Collaborations are extremely popular in the fashion industry, even though they often consist in a prominent and powerful fashion brand or label teaming up with somebody famous, like a hip artist or a trendy celebrity. Superfertile’s Creative Director Kali Arulpragasam opted instead for a real and rather unusual collaboration.
Known for her jewellery collections aimed at raising awareness towards social, financial and political issues such as the world food crisis, countries affected by war, animals in danger of going extinct, capitalism, and the Sri Lankan Civil War, Arulpragasam decided this time to work with an indigenous minority, the Huichol or Wixárika people, a native American ethnic group living in Wirikuta, their Sacred Territory that covers an extension of 140,212 hectares.

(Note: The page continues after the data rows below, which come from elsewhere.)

/-- LSLS, LSRS, ASRS and RORS by the bottom byte of a register, 0 to 255: a length of 0 keeps the value and C; from 33 on LSLS and
LSRS clear C; ASRS fills with the sign; RORS turns the word (41_data_processing.md R261 to R264, R283, R285, R287, R288). -/
def Obligations.ShiftRegister : Prop :=
  ∀ (s : State) (rd rs : LoReg),
    let x := s.lo rd
    let n := (s.lo rs).toNat % 256
    (n = 0 → ∀ i, i = .lslsReg rd rs ∨ i = .lsrsReg rd rs ∨ i = .asrsReg rd rs ∨ i = .rors rd rs →
      ∃ t, exec i s = .next t ∧ WroteLow s t rd x (resultFlags s.apsr x)) ∧
    (n ≠ 0 →
      (∃ t, exec (.lslsReg rd rs) s = .next t ∧
        WroteLow s t rd (BitVec.ofNat 32 (x.toNat * 2 ^ n))
          (shiftFlags s.apsr (BitVec.ofNat 32 (x.toNat * 2 ^ n)) (decide (n ≤ 32) && bitAt x (32 - n)))) ∧
      (∃ t, exec (.lsrsReg rd rs) s = .next t ∧
        WroteLow s t rd (BitVec.ofNat 32 (x.toNat / 2 ^ n)) (shiftFlags s.apsr (BitVec.ofNat 32 (x.toNat / 2 ^ n)) (bitAt x (n - 1)))) ∧
      (∃ t, exec (.asrsReg rd rs) s = .next t ∧
        WroteLow s t rd (BitVec.ofInt 32 (x.toInt / 2 ^ n))
          (shiftFlags s.apsr (BitVec.ofInt 32 (x.toInt / 2 ^ n)) (bitAt x (min n 32 - 1)))) ∧
      (∃ t v, exec (.rors rd rs) s = .next t ∧ (∀ k < 32, bitAt v k = bitAt x ((k + n) % 32)) ∧
        WroteLow s t rd v (shiftFlags s.apsr v (bitAt v 31))))

/-- SXTB, SXTH, UXTB, UXTH, REV, REV16 and REVSH: the extended or reversed number, flags kept (41_data_processing.md R298 to
R304). -/
def Obligations.ExtendAndReverse : Prop :=
  ∀ (s : State) (rd rm : LoReg),
    let x := (s.lo rm).toNat
    let b0 := x % 256
    let b1 := x / 256 % 256
    let b2 := x / 65536 % 256
    let b3 := x / 16777216
    (∃ t, exec (.sxtb rd rm) s = .next t ∧
      WroteLow s t rd (BitVec.ofNat 32 (if b0 < 128 then b0 else b0 + 4294967040)) s.apsr) ∧
    (∃ t, exec (.sxth rd rm) s = .next t ∧
      WroteLow s t rd (BitVec.ofNat 32 (if x % 65536 < 32768 then x % 65536 else x % 65536 + 4294901760)) s.apsr) ∧
    (∃ t, exec (.uxtb rd rm) s = .next t ∧ WroteLow s t rd (BitVec.ofNat 32 b0) s.apsr) ∧
    (∃ t, exec (.uxth rd rm) s = .next t ∧ WroteLow s t rd (BitVec.ofNat 32 (x % 65536)) s.apsr) ∧
    (∃ t, exec (.rev rd rm) s = .next t ∧
      WroteLow s t rd (BitVec.ofNat 32 (b0 * 16777216 + b1 * 65536 + b2 * 256 + b3)) s.apsr) ∧
    (∃ t, exec (.rev16 rd rm) s = .next t ∧
      WroteLow s t rd (BitVec.ofNat 32 (b2 * 16777216 + b3 * 65536 + b0 * 256 + b1)) s.apsr) ∧
    (∃ t, exec (.revsh rd rm) s = .next t ∧
      WroteLow s t rd (BitVec.ofNat 32 (if b0 < 128 then b0 * 256 + b1 else b0 * 256 + b1 + 4294901760)) s.apsr)

/-- MOV and ADD of any registers: every destination, with SP losing its two low bits and the PC its lowest; the flags are kept
(41_data_processing.md R269, R293). -/
def Obligations.AnyRegisterMoves : Prop :=
  ∀ (s : State) (rd rm : Reg),
    (∃ t, exec (.mov rd rm) s = .next t ∧ WroteAny s t rd (s.reg rm) 2) ∧
      (¬(rd.val = 15 ∧ rm.val = 15) → ∃ t, exec (.addHigh rd rm) s = .next t ∧ WroteAny s t rd (s.reg rd + s.reg rm) 2)

/-- ADD Rd, SP; ADD SP; SUB SP; ADR: the sums modulo 2^32, SP a multiple of 4, flags kept (41_data_processing.md R270, R271, R275;
40_memory_access.md R230). -/
def Obligations.AddressArithmetic : Prop :=
  ∀ (s : State) (rd : LoReg) (imm8 : BitVec 8) (imm7 : BitVec 7),
    (∃ t, exec (.addRdSp rd imm8) s = .next t ∧ WroteLow s t rd (s.reg 13 + BitVec.ofNat 32 (4 * imm8.toNat)) s.apsr) ∧
      (∃ t, exec (.addSp imm7) s = .next t ∧ WroteAny s t 13 (s.reg 13 + BitVec.ofNat 32 (4 * imm7.toNat)) 2) ∧
      (∃ t, exec (.subSp imm7) s = .next t ∧ WroteAny s t 13 (s.reg 13 - BitVec.ofNat 32 (4 * imm7.toNat)) 2) ∧
      (∃ t, exec (.adr rd imm8) s = .next t ∧
        WroteLow s t rd (BitVec.ofNat 32 ((s.pc + 4).toNat / 4 * 4 + 4 * imm8.toNat)) s.apsr)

For all her previous designs and collections Arulpragasam did quite in-depth researches, but for the new collection developed in collaboration with the Huichol she literally went a long way. Leaving London last January, Arulpragasam moved to Mexico and with, no knowledge of Spanish, she tracked down the Huichol and started working with their artisans.
During the following months she developed with them a series of unique beaded designs characterised by intricate and highly symbolic motifs employing traditional crafts and techniques. Arulpragasam entitled the collection "Gold Diggers", a name that tries to bring awareness about the pressures the natives have been going through.
Though a federal court ordered last year the suspension of all mining activity, there are still a few companies (First Majestic Silver Corp, Universe Project, Revolution Resources, La Maroma, Frisco Group) with concessions in the municipality of Catorce. In a nutshell, mining and the exploration activities of mining companies in the sacred territory of Wirikuta are still on, despite the territory being included in 1998 in UNESCO’s World Network of Sacred Sites.
A survivor of the Sri Lankan Tamil genocide, Arulpragasam knows what it means to see a culture wiped out by people in power and decided to give voice to the voiceless with a project that ties in art, craft, design and fashion, highlighting not just political, social and environmental issues, but also the damages imposed by wealth, power, privilege and racism on minority groups. So far she has definitely won a battle in granting the Huichol more visibility: the "Gold Diggers" collection is currently on showcase at the Museo Frida Kahlo, while two pieces were also included in the permanent collection of the museum.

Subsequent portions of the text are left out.